Wave of Probox-linked kidnappings leaves families in Migori, Homa Bay distraught

A Toyota Probox car.

A Toyota Probox car.

Photo credit: Pool

The thought of encountering a group of heavily armed men in a white Toyota Probox always sends shivers down the spine of many residents of South Nyanza.

The vehicle that the government at one time tried to ban from the roads due to a majority of its drivers being reckless is the most preferred getaway vehicle for an unidentified gang in Homa Bay and Migori counties. The gang is mainly engaging in abductions.

Since the beginning of the month, at least three people have been abducted in the two counties by people using the vehicle.


Masara town in Migori County. Migori town is experiencing a rise in kidnapping.
Inset: The kind of vehicle the criminals are using.

Photo credit: File | Nation Media Group

The daring gang operates in broad daylight and has left residents in shock. So skilled and swift are the criminals that witnesses barely recognise the number plates of the vehicles used.

A prison warder, who witnessed his colleague being abducted in Homa Bay Town on April 29 at 1 pm, said he thought the abductors were police officers.

According to a police report, the prison warden based at Kodiaga Maximum Prison did not report the incident thinking that it was a police operation since the abductors had guns and a pair of handcuffs.

Besides the three recent cases, there have been two other cases of Homa Bay residents reported to have been abducted in other counties, including Narok.

Another case of abduction in the county was reported in January and it involved a man, 27. The man was riding a motorcycle from Oyugis Town to Ndhiwa.

He was last seen at Ogande village along Rodi Kopany-Oyugis Road while speaking to occupants of a Probox. That was the last time he was seen.

Of great concern to residents is how frequently the abductions are taking place, whether they are connected and who are targeted.

Mr Evanve Oloo, a human rights activist, said it is time for police officers to act as abductions rise.

Bernard Ochieng

c, a warden at Kibos Prison, who was kidnapped on April 29 in Homa Bay. 

Photo credit: Pool

“It is only in Kenya where a suspicious vehicle can pass several roadblocks without being stopped for inspection. Why are police officers taking so long to arrest suspects?” he asks.

In the case of the prison warder, Mr Bernard Ochieng, who works at Kibos Prison, he was abducted along Homa Bay-Rongo Road by unknown people.

His kidnappers are suspected to have trailed him as he was travelling in a public service vehicle from Kisumu to Nyandiwa in Suba sub-county.

Kibos prisons boss Beverline Lungatso said the officer was off duty when he disappeared.

"He was to report back to work on May 2," she said.

According to Homa Bay DCI boss Abed Kavoo, the abductors were armed with guns.

They blocked the vehicle Mr Ochieng had boarded and asked him to identify himself before he was handcuffed and taken away.

“Phone signals showed that the car drove past Rangwe to a place called Nyanira before the signals went off," he said.

Mr Kavoo said they are trying to trace the owner of a phone number that was in communication with the warden.

The person sent several text messages to Mr Ochieng, but the warden failed to respond.

"The number has also been switched off but we are considering it as a crucial lead in the investigations," the DCI office boss said.

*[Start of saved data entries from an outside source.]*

/-- A run busy throughout, and one that goes on from its end. -/
theorem BusyBefore.trans {m n : Nat} {i : Instr} {s t : State} (h : BusyBefore m i s)
    (run : execTimes m i s = .next t) (g : BusyBefore n i t) : BusyBefore (m + n) i s := by
  intro j u hj hu
  by_cases hm : j < m
  · exact h j u hm hu
  · obtain ⟨l, rfl⟩ := Nat.exists_eq_add_of_le (Nat.le_of_not_lt hm)
    rw [execTimes_trans run rfl] at hu
    exact g l u (by omega) hu

/-- Behind acceptance, a run busy throughout is one of the command's. -/
theorem BusyBefore.accepted {m : Nat} {i : Instr} {s : State} (hb : s.flags.busy = false)
    (h : BusyBefore m i (startOf i (s.accept i))) :
    ∀ j u, 1 ≤ j → j < m + 1 → execTimes j i s = .next u → u.flags.busy = true := by
  intro j u hj hm hu
  obtain ⟨l, rfl⟩ := Nat.exists_eq_add_of_le' hj
  rw [execTimes_accept l i hb] at hu
  exact h l u (by omega) hu

/-! ### A page call from its start -/

/-- R191, R193: at `WP1` in the page writer, with the cap `k`, no attempt counted and nothing dropped. -/
structure CallStarts (k : Nat) (r : RetP) (s : State) : Prop where
  config : s.cfg.wf
  cap : s.cfg.retryCap = some k
  busy : s.flags.busy = true
  page : s.paging r
  label : s.seq.ph = .wp1
  fresh : s.regs.attempts = 0
  kept : s.flags.dropped = false

theorem CallStarts.withinCap {k : Nat} {r : RetP} {s : State} (h : CallStarts k r s) : WithinCap k s := by
  obtain ⟨-, -, -, -, hpositive⟩ := h.config
  have hk : k ≠ 0 := fun hz => hpositive (hz ▸ h.cap)
  have hcount : s.regs.attempts.toNat = 0 := by rw [h.fresh]; rfl
  exact ⟨by omega, fun _ => by omega, fun hph => absurd h.label hph⟩

/-- R288: the steps of an attempt, as the rule sums them: the write phase, the poll, the read-back. -/
theorem attemptSteps_eq (c : Config) (n : Nat) :
    attemptSteps c n = (3 + 4 * n) + (1 + 5 * c.pollBudget) + 7 * n := by
  unfold attemptSteps tailSteps; omega

/-- R288: at its start a call has the steps of `k` attempts left. -/
theorem CallStarts.callRest_eq {k : Nat} {r : RetP} {s : State} (h : CallStarts k r s) :
    callRest k s = k * attemptSteps s.cfg s.seq.pgLen := by
  simp [callRest, State.attemptRest, h.label, h.fresh, Nat.mul_comm]

/-- R288: a capped page call returns within the steps of `k` attempts, busy until then. -/
theorem CallStarts.returns {i : Instr} {k : Nat} {r : RetP} {s : State} (hi : i.pages) (hk : k < 2 ^ 32)
    (h : CallStarts k r s) :
    ∃ m u ok, 1 ≤ m ∧ m ≤ k * attemptSteps s.cfg s.seq.pgLen ∧ SameCall s u ∧
      execTimes m i s = .next (wpReturn ok u) ∧ Returned k ok u ∧ BusyBefore m i s :=
  have ⟨_, _, _, hpolls, _⟩ := h.config
  capped_call_returns hi hk _ h.callRest_eq.le h.page h.busy hpolls h.cap h.withinCap

/-! ### `writePage` -/

/-- R192: acceptance of a valid page starts its call. -/
theorem writepage_callStarts {s : State} {k : Nat} (hc : s.cfg.wf) (hcap : s.cfg.retryCap = some k)
    (hvalid : s.pageCall.pageValid = true) : CallStarts k .finish (startOf .writepage (s.accept .writepage)) := by
  rw [startOf_writepage_valid hvalid]
  exact ⟨hc, hcap, rfl, ⟨rfl, hvalid, .inl rfl⟩, rfl, rfl, rfl⟩
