-- ==== Sys2Proof/Machine/Access.lean ====
section
/-! DEFINITION. The meanings of the ACCESS rows: register access, the text, the reset input (`43_commands.md` rules R247,
R249, R248). -/

namespace Sys2Proof.Machine

/-- REGRD(n): the register's value, no side effect; n above 8 is refused (R247, R112). -/
def execRegRd (n : Nat) (s : State) : Outcome :=
  match readRegister n s with
  | some bits => .next (answer (.reg n bits) s)
  | none => .refused (.noSuchRegister n)

/-- REGWR(n, v): register 0 takes the command, 2 to 6 take the value truncated to their width, 1, 7 and 8 ignore it, n
above 8 is refused; allowed in every `STATE` (R247, R348). -/
def execRegWr (n : Nat) (v : BitVec 64) (s : State) : Outcome :=
  if n = 0 then writeCommand (v.setWidth 8) s
  else if n ≤ 8 then .next (writeConfig n v s)
  else .refused (.noSuchRegister n)

/-- TXTWR: replaces the text; refused while `STATE` is not `IDLE`, for an element that is no scalar value, and for a list
longer than `TEXT_MAX` (R249, R62, R346). -/
def execTxtWr (text : List Elem) (s : State) : Outcome :=
  if s.phase ≠ .idle then .refused .textWriteWhileBusy
  else if text.all isScalar = false then .refused .notScalar
  else if Config.impl.textLimit < text.length then .refused .textTooLong
  else .next { s with txt := text }

/-- RESET, the hardware reset input (R248). -/
def execReset (s : State) : Outcome := .next (resetCore s)

end Sys2Proof.Machine
end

A similar incident took place in Migori a week before, where an employee of the county government was abducted by people in a Probox.

Mr Patrick Lumumba, a technician at the water department, had taken an official motorbike to a garage when he was abducted.

Police said four men approached their victim with a gun and started asking him questions.

The incident happened near Mjinga market in Migori Town as the public watched.

 Witnesses reported that the man was bundled into a white Toyota Probox that had four occupants before they drove off.

No one bothered to ask who the people were as they appeared to be police officers because they had guns. Similarly, no one noted the number plate of the vehicle.

“The four asked him why he was riding a government motorbike on a weekend before handcuffing him. They then bundled him into a waiting car and sped off,” said a witnesses.

The abductors later asked for a ransom of Sh1 million from the victim’s family.

Suna East sub-county police commander, Mr Esau Ochorokodi, said the family reported the matter to the police.

Judy, Mr Lumumba’s wife, said her husband had not shown any indication that his life was in danger.

Still in Migori, a woman in Rongo sub-county was abducted on May 8 in the wee hours of the morning.

Jackeline Atieno Oluoch is reported to have gone missing at 3am when his family was still asleep.

Her husband, Kenneth Oluoch, told the Nation that he learnt of the incident from a neighbour.

"I work in Kisii and the neighbour informed me that my son had checked in the bedroom and found the mother missing," he said.

Inside his house, Mr Oluoch found blood stains and his wife’s clothes. To date, her whereabouts remain unknown.

The case was reported to the police.